**WHAT YOU WILL DO:** Go through the lines below and copy each one that holds the string "lean".

'''

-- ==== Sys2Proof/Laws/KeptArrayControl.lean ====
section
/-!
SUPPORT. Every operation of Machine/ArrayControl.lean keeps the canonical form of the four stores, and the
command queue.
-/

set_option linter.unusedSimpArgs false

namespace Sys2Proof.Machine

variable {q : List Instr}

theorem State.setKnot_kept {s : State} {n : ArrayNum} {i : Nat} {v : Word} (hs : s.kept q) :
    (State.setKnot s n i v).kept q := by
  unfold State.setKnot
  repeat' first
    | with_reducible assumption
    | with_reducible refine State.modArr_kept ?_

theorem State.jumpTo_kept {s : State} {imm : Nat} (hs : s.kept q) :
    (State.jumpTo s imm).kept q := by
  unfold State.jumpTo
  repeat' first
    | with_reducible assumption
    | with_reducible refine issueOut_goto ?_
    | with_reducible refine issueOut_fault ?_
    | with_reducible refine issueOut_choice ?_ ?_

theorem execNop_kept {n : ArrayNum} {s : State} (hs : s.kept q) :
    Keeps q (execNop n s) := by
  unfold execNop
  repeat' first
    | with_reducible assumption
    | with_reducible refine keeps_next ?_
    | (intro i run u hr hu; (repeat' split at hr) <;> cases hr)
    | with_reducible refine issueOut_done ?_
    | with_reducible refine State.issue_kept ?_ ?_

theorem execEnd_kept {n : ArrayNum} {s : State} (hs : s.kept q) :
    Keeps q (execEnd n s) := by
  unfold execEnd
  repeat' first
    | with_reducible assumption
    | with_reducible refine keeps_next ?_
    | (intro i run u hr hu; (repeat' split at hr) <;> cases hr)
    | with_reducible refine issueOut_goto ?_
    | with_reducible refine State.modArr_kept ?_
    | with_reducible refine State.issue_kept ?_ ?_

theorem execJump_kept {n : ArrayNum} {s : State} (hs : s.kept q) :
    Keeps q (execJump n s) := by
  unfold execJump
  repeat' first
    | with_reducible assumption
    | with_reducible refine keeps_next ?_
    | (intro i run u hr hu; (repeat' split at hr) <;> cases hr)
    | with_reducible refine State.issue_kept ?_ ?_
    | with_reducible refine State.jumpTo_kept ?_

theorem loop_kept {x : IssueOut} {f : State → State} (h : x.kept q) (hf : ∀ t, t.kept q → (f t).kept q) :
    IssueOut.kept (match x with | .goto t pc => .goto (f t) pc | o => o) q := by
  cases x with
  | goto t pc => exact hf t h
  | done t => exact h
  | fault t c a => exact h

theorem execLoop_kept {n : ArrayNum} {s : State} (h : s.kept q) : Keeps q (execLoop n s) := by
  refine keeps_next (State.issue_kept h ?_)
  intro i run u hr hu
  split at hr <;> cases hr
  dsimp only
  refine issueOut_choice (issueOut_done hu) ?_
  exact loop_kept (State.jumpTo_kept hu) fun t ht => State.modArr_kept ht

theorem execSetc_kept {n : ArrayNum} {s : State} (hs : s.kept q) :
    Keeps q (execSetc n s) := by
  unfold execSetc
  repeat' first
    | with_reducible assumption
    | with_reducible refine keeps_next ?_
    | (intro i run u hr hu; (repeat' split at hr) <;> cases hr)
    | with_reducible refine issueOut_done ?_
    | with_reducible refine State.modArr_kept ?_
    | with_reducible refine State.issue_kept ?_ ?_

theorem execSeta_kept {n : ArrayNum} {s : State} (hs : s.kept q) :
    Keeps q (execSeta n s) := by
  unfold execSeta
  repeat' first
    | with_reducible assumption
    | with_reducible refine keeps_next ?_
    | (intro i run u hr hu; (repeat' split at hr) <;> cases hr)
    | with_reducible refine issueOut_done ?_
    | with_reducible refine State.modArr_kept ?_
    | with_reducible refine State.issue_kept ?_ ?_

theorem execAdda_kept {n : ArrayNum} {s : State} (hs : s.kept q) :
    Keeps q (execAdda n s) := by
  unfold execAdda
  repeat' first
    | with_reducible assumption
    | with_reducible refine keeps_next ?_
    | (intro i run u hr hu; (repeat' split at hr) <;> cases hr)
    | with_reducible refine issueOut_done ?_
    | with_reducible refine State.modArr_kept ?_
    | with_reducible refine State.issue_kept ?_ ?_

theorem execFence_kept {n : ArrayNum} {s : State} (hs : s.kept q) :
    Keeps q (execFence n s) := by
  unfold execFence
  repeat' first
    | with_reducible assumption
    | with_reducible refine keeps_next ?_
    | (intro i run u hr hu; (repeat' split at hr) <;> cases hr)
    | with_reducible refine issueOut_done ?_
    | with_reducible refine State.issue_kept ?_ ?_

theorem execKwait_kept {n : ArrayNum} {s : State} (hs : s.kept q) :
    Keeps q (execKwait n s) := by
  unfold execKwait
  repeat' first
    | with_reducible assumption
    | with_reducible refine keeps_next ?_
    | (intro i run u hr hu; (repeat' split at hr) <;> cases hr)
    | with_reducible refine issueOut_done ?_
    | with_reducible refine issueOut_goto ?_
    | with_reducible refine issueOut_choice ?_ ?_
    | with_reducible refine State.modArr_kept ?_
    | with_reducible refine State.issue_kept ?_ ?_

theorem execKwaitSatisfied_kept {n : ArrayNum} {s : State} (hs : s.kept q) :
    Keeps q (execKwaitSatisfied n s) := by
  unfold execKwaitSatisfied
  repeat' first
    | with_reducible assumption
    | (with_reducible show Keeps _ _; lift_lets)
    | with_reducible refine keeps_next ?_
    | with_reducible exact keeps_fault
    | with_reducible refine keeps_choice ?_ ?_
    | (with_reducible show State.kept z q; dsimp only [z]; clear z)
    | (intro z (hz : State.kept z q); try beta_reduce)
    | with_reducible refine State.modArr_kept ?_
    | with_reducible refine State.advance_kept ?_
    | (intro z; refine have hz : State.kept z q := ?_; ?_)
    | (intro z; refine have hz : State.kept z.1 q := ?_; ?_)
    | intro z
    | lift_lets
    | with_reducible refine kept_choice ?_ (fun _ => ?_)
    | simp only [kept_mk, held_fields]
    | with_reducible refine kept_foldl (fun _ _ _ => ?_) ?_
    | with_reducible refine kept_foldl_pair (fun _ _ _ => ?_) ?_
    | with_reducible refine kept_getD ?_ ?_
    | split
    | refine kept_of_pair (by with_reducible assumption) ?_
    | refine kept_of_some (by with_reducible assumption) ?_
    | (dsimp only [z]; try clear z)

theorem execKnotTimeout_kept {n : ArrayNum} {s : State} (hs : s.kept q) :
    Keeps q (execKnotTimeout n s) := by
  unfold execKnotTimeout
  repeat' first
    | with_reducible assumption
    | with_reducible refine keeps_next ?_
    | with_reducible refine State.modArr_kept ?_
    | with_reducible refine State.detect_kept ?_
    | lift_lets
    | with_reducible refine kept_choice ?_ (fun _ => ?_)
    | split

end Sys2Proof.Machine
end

'''

**SOLUTION:**
-- ==== Sys2Proof/Laws/KeptArrayControl.lean ====
SUPPORT. Every operation of Machine/ArrayControl.lean keeps the canonical form of the four stores, and the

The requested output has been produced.